ハートストリングス初の、東京でのコンサート。共演するKDDiコーラスとうまく連絡がとれなかったり、直前になっていろいろ変わったりしたけれど、無事終了しました。ご来場くださった皆様、そして、会場には来られなくても応援してくださっている皆様、ありがとうございました。

ハートストリングスと名乗るようになって12年。当初からのメンバーは、私と、今回仕事のため出演できなかった会長だけ。けれど他のメンバーも長い人は10年近くが経ち、アンサンブルをすることにも慣れてきました。
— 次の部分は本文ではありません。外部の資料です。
-- ==== Sys2Proof/Tests/Slice0.lean ====
section
/-! SUPPORT. Tests: words written out from the spec's encodings, terms that the checks refuse, single steps with results worked out by hand from the
spec's tables, and for each statement a state and operands that meet its hypotheses. -/

namespace Sys2Proof.Tests

open Sys2Proof Sys2Proof.Machine

set_option maxRecDepth 20000
set_option Elab.async false

/-! ## Words written out field by field (R79 to R86, R99, R100)

Format R: OP [63:56], DST [55:48], SA [47:40], SB [39:32], SC [31:24], PRED [23:20], TYPE [19:16] and the rest as R82 gives them; a specifier is
KIND [7:6] and INDEX [5:0]: x is 01, k and p 00, v 10, literal 11 (R80). -/

-- ADD.n64 x5, x5, x6: OP 10, DST 45, SA 45, SB 46, type n64
theorem test_decode_add : decode 0x1045454600070000 = .ok (.add ⟨.x 5, .x 5, .x 6, .none, false, 0, .n64, .rne, false, 0⟩) := by decide +kernel
-- ADDI x4, x0, #1: OP 20, DST 44, SA 40, IMM32 1
theorem test_decode_addi : decode 0x2044400000000001 = .ok (.addi ⟨.x 4, .x 0, false, 0, 1⟩) := by decide +kernel
theorem test_decode_li : decode 0x2948000000FF0F03 = .ok (.li ⟨.x 8, .none, false, 0, 0x00FF0F03⟩) := by decide +kernel
theorem test_decode_fcvti : decode 0x4A464700000A2002 = .ok (.fcvti ⟨.x 6, .x 7, .none, .none, false, 0, .f32, .rtz, false, 2⟩) := by
  decide +kernel
theorem test_decode_viota : decode 0x790146C100070000 = .ok (.viota ⟨.v 1, .x 6, .lit 1, .none, false, 0, .n64, .rne, false, 0⟩) := by
  decide +kernel
theorem test_decode_stv : decode 0x930145000030F000 = .ok (.stv ⟨.v 1, .x 5, .none, false, 0, .plain, .slot, 3, 15, 0⟩) := by decide +kernel
theorem test_decode_amoadd : decode 0xA04745460DB00000 = .ok (.amoadd ⟨.x 7, .x 5, .x 6, false, 0, .acqrel, .die, 3, 0, 0⟩) := by decide +kernel
theorem test_decode_sendr : decode 0xB200494350000004 = .ok (.sendr ⟨.none, .x 9, .x 3, .x 16, 4⟩) := by decide +kernel
theorem test_decode_gate : decode 0xB300454650000702 = .ok (.gate ⟨.none, .x 5, .x 6, .x 16, 0x702⟩) := by decide +kernel
theorem test_decode_enqt : decode 0xBB454C0000000001 = .ok (.enqt ⟨.x 5, .x 12, .none, .none, 1⟩) := by decide +kernel
theorem test_decode_csrw : decode 0xC240450000000002 = .ok (.csrw ⟨.x 0, .x 5, .none, .none, 2⟩) := by decide +kernel
theorem test_decode_tlbinv : decode 0xC500454600000304 = .ok (.tlbinv ⟨.none, .x 5, .x 6, .none, 0x304⟩) := by decide +kernel
theorem test_decode_domset : decode 0xCE4948000000000E = .ok (.domset ⟨.x 9, .x 8, .none, .none, 14⟩) := by decide +kernel
theorem test_decode_bkpt : decode 0xCF00000000000007 = .ok (.bkpt ⟨.none, .none, .none, .none, 7⟩) := by decide +kernel
-- an MMA whose first word is 4000_0000_2405_0603: OPN 16, TIDA 5, TIDB 6
theorem test_decode_mma : (match decodeTcw ⟨0x4000000024050603, 0, 0, 0⟩ with
    | .ok (.mma c) => c.tida == 5 && c.tidb == 6
    | _ => false) = true := by decide +kernel
-- a word above the last opcode, and one whose DST is x32 (R80, R93)
theorem test_decode_reserved : decode 0xD000000000000000 = .error .reservedOpcode := by decide +kernel
theorem test_decode_badSpec : (match decode 0x1060454600070000 with
    | .ok _ => false
    | .error _ => true) = true := by decide +kernel
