-- ==== Sys2Proof/WellFormed.lean ====
section
/-! DEFINITION. Which instructions are well formed: exactly those some code of the spec's encodings stands for, each
under the name of its most specific row of spec/opcode_table.json. -/

namespace Sys2Proof

/-- The bytes with a pseudo-instruction of their own: `POLL`, `EOC` and `PAD` (30_encoding.md R104). -/
def pseudoXferBytes : List Byte := [0x4B, 0x80, 0x00]

/-- The event codes the source recognises (30_encoding.md R90). -/
def recognisedCodes : List Byte := [0x01, 0x65, 0x68, 0x69, 0x6A, 0x6C, 0x6D]

/-- The longest payload of an adapter frame: its length is one byte (00_scope.md R9, 45_host_protocol.md R214). -/
def maxPayload : Nat := 255

/-- Well-formedness as a Boolean check, constructor by constructor. `XFER` and `ADVANCE` leave to the four
pseudo-instructions the operand values that R104 names (so that every request word has one name), an unknown record
has a code outside the table of R90, and a command's payload has at most 255 bytes. Every other operand may hold
every value of its field. -/
def Instr.wellFormed : Instr → Bool
  | .encode _ _ => true
  | .parse _ _ => true
  | .xfer b => !pseudoXferBytes.contains b
  | .advance dt => dt != 0
  | .tsync => true
  | .poll => true
  | .eoc => true
  | .pad => true
  | .recVersion _ _ _ _ => true
  | .recJoypad _ _ _ _ => true
  | .recXferReq _ _ _ _ => true
  | .recXferReply _ _ _ _ => true
  | .recTimeSync _ _ _ _ => true
  | .recStatus _ _ _ _ => true
  | .recDisconnectReq _ _ _ _ => true
  | .recUnknown code _ _ _ _ => !recognisedCodes.contains code
  | .cmdBeginSession p => decide (p.length ≤ maxPayload)
  | .cmdEndSession p => decide (p.length ≤ maxPayload)
  | .cmdDial p => decide (p.length ≤ maxPayload)
  | .cmdHangUp p => decide (p.length ≤ maxPayload)
  | .cmdWaitForCall p => decide (p.length ≤ maxPayload)
  | .cmdTransferData p => decide (p.length ≤ maxPayload)
  | .cmdReset p => decide (p.length ≤ maxPayload)
  | .cmdTelephoneStatus p => decide (p.length ≤ maxPayload)
  | .cmdSio32Mode p => decide (p.length ≤ maxPayload)
  | .cmdReadConfig p => decide (p.length ≤ maxPayload)
  | .cmdWriteConfig p => decide (p.length ≤ maxPayload)
  | .cmdTransferDataEnd p => decide (p.length ≤ maxPayload)
  | .cmdIspLogin p => decide (p.length ≤ maxPayload)
  | .cmdIspLogout p => decide (p.length ≤ maxPayload)
  | .cmdOpenTcp p => decide (p.length ≤ maxPayload)
  | .cmdCloseTcp p => decide (p.length ≤ maxPayload)
  | .cmdOpenUdp p => decide (p.length ≤ maxPayload)
  | .cmdCloseUdp p => decide (p.length ≤ maxPayload)
  | .cmdDnsQuery p => decide (p.length ≤ maxPayload)
  | .cmdFirmwareVersion p => decide (p.length ≤ maxPayload)
  | .cmdError p => decide (p.length ≤ maxPayload)

/-- An instruction that some code stands for, under its own name. -/
abbrev Instr.WellFormed (i : Instr) : Prop := i.wellFormed = true

end Sys2Proof
end

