/-- R167: outside HANDSHAKING, and outside READY with an XFER pending, no record is processed and the queue stays;
with an empty queue nothing is processed either. -/
def Obligations.QueueWaitsWhereNothingIsProcessed : Prop :=
  (∀ (s : State) (rest : List Turn), s.script = .receive :: rest →
    (s.rxq = [] ∨ (s.lstate ≠ .handshaking ∧ ¬ (s.lstate = .ready ∧ s.pend.valid = true))) →
      step s = .next { s with script := rest }) ∧
  ∀ (s : State) (code b c d : Byte) (ts : Word),
    s.lstate ≠ .handshaking → ¬ (s.lstate = .ready ∧ s.pend.valid = true) →
      ∀ i ∈ [Instr.recVersion b c d ts, .recJoypad b c d ts, .recXferReq b c d ts, .recXferReply b c d ts,
        .recTimeSync b c d ts, .recStatus b c d ts, .recDisconnectReq b c d ts, .recUnknown code b c d ts],
        exec i s = .next s

/-! ## Peer, timeout, reset, read port -/

/-- R164, R165, R25: the peer connects only while LISTENING, and pushes a record to the tail of the queue only while
HANDSHAKING or READY and not full; elsewhere it waits with its step. -/
def Obligations.PeerConnectsAndPushes : Prop :=
  (∀ (s : State) (rest : List Turn) (ops : List PeerOp), s.script = .peer :: rest → s.peer = .connect :: ops →
    step s = .next (if s.lstate = .listening then { s with script := rest, peer := ops, lstate := .handshaking }
      else { s with script := rest })) ∧
  ∀ (s : State) (rest : List Turn) (r : Record) (ops : List PeerOp), s.script = .peer :: rest →
    s.peer = .push r :: ops →
      step s = .next (if (s.lstate = .handshaking ∨ s.lstate = .ready) ∧ s.rxq.length < s.params.rxqDepth then
        { s with script := rest, peer := ops, rxq := s.rxq ++ [r] } else { s with script := rest })

/-- R187: a lost connection closes the link, empties the queue, is logged, and ends a pending XFER with `LINK_LOST`;
`TIME_OFFSET` and the result registers keep their values. It is enabled while HANDSHAKING or READY. -/
def Obligations.PeerLossClosesTheLink : Prop :=
  ∀ (s : State) (rest : List Turn) (ops : List PeerOp), s.script = .peer :: rest → s.peer = .lost :: ops →
    (s.lstate ≠ .handshaking → s.lstate ≠ .ready → step s = .next { s with script := rest }) ∧
    ((s.lstate = .handshaking ∨ s.lstate = .ready) → s.pend.valid = false → step s = .next { s with
      script := rest
      peer := ops
      lstate := .closed
      rxq := []
      logHist := s.logHist ++ [⟨.linkLost, 0⟩] }) ∧
    ((s.lstate = .handshaking ∨ s.lstate = .ready) → s.pend.valid = true → step s = .next (answered 0x20 .linkLost
      { s with
        script := rest
        peer := ops
        lstate := .closed
        rxq := []
        logHist := s.logHist ++ [⟨.linkLost, 0⟩]
        pend := { s.pend with valid := false } }))
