/-- A word that decodes meets the match and mask of its row. -/
theorem RequestRow.legalWord {q : DWord} {i : Instr} (h : RequestRow q i) : legalWord q := by
  cases h with
  | encode cmd len =>
    refine .inl ?_
    change requestWord 0x01 cmd len 0 0 &&& requestWord 0xFF 0 0 0xFF 0xFFFFFFFF = _
    rw [requestWord_and]
    simp [requestWord]
  | parse off n =>
    refine .inr (.inl ?_)
    change requestWord 0x02 0 0 0 (off ++ n) &&& requestWord 0xFF 0xFF 0xFF 0xFF 0 = _
    rw [requestWord_and]
    simp [requestWord]
  | xfer b =>
    refine .inr (.inr (.inl ?_))
    change requestWord 0x10 b 0 0 0 &&& requestWord 0xFF 0 0xFF 0xFF 0xFFFFFFFF = _
    rw [requestWord_and]
    simp [requestWord]
  | advance dt =>
    refine .inr (.inr (.inr ?_))
    change requestWord 0x11 0 0 0 dt &&& requestWord 0xFF 0xFF 0xFF 0xFF 0 = _
    rw [requestWord_and]
    simp [requestWord]

/-- A word outside the four rows does not decode, so the port answers it as illegal. -/
theorem issueRequest_illegal {q : DWord} (h : ¬ legalWord q) (s : State) : issueRequest q s = illegalRequest s := by
  unfold issueRequest
  split
  · next i hi => exact absurd (decodeRequest_eq_ok_iff.1 hi).legalWord h
  · rfl

theorem offerRequest_ready {q : DWord} {s popped : State} (h : s.pend.valid = false) :
    offerRequest q s popped = issueRequest q popped := by
  simp [offerRequest, h]

theorem offerRequest_busy {q : DWord} {s popped : State} (h : s.pend.valid = true) :
    offerRequest q s popped = .next s := by
  simp [offerRequest, h]

/-- Settles O6: a word that meets no row does not decode, and the answer to an illegal word is the response alone. -/
theorem illegalRequestAnswersBadRequest : Obligations.IllegalRequestAnswersBadRequest := by
  refine ⟨by unfold legalWord; decide, ?_⟩
  intro s rest q ops h hready hillegal
  calc step s
    _ = offerRequest q { s with script := rest } (hostDone ops rest s) := step_hostDoes h
    _ = issueRequest q (hostDone ops rest s) := offerRequest_ready hready
    _ = illegalRequest (hostDone ops rest s) := issueRequest_illegal hillegal _
    _ = .next (answered 0x10 .badRequest (hostDone ops rest s)) := illegalRequest_ready hready

theorem startXfer_busy {b : Byte} {s : State} (h : s.pend.valid = true) : startXfer b s = .next s := onPort_busy h

theorem advanceTime_busy {dt : Word} {s : State} (h : s.pend.valid = true) : advanceTime dt s = .next s :=
  onPort_busy h

theorem execEncode_busy {cmd len : Byte} {s : State} (h : s.pend.valid = true) : execEncode cmd len s = .next s :=
  onPort_busy h
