-- ==== Sys2Proof/Word.lean ====
section
/-! DEFINITION. The machine's smallest unit of data, the byte, and a 64-bit word. -/

namespace Sys2Proof

/-- A byte. Multi-byte values are little-endian (R11, 00_scope.md). -/
abbrev Byte := BitVec 8

/-- A 64-bit word: a register, or an aligned word of a memory. -/
abbrev Word := BitVec 64

end Sys2Proof
end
特に今年は、5月の美野里ダルシマ&オートハープ・フェスティバルでのソロ演奏、6月の発表会への参加をした人たちが7月の和歌山でのコンサートに参加し、その曲目をそのまま持ってこれたので、コンサートをするタイミングとしてとてもよかったのです。和歌山に参加しなかったKさんも、3ヶ月でソロ曲を準備しました。

一昨年演奏させていただいたクリスマス・コンサートでは、当日朝練習してから出かけたのに、今回は移動が大変だからリハーサルだけで良いということになり、そのリハーサルも、楽器の配置と出入りのことに時間がかかったため全曲通して弾かず、それでもきちんと演奏できました。実はその全曲弾かなかったリハーサルで繰り返し回数を間違えたりして、ちょっと不安が残っていたのですが、本番はバッチリ。ソロ曲の途中で珍しく間違えてしまった人も、すぐに復帰、多分気づかなかった人もいたのではないかと思うほどのリカバー。彼女はこの曲を3年ほど前に演奏、今年久しぶりに弾いてみてと美野里の際お願いしたのですが、この1ヶ月ほどでとても叙情的に弾くようになりました。

次は12月12日午後5時から、岸辺幼稚園(渋谷区上原)でのクリスマス会。
また、クリスマス・レパートリーを増やしたいと思っています。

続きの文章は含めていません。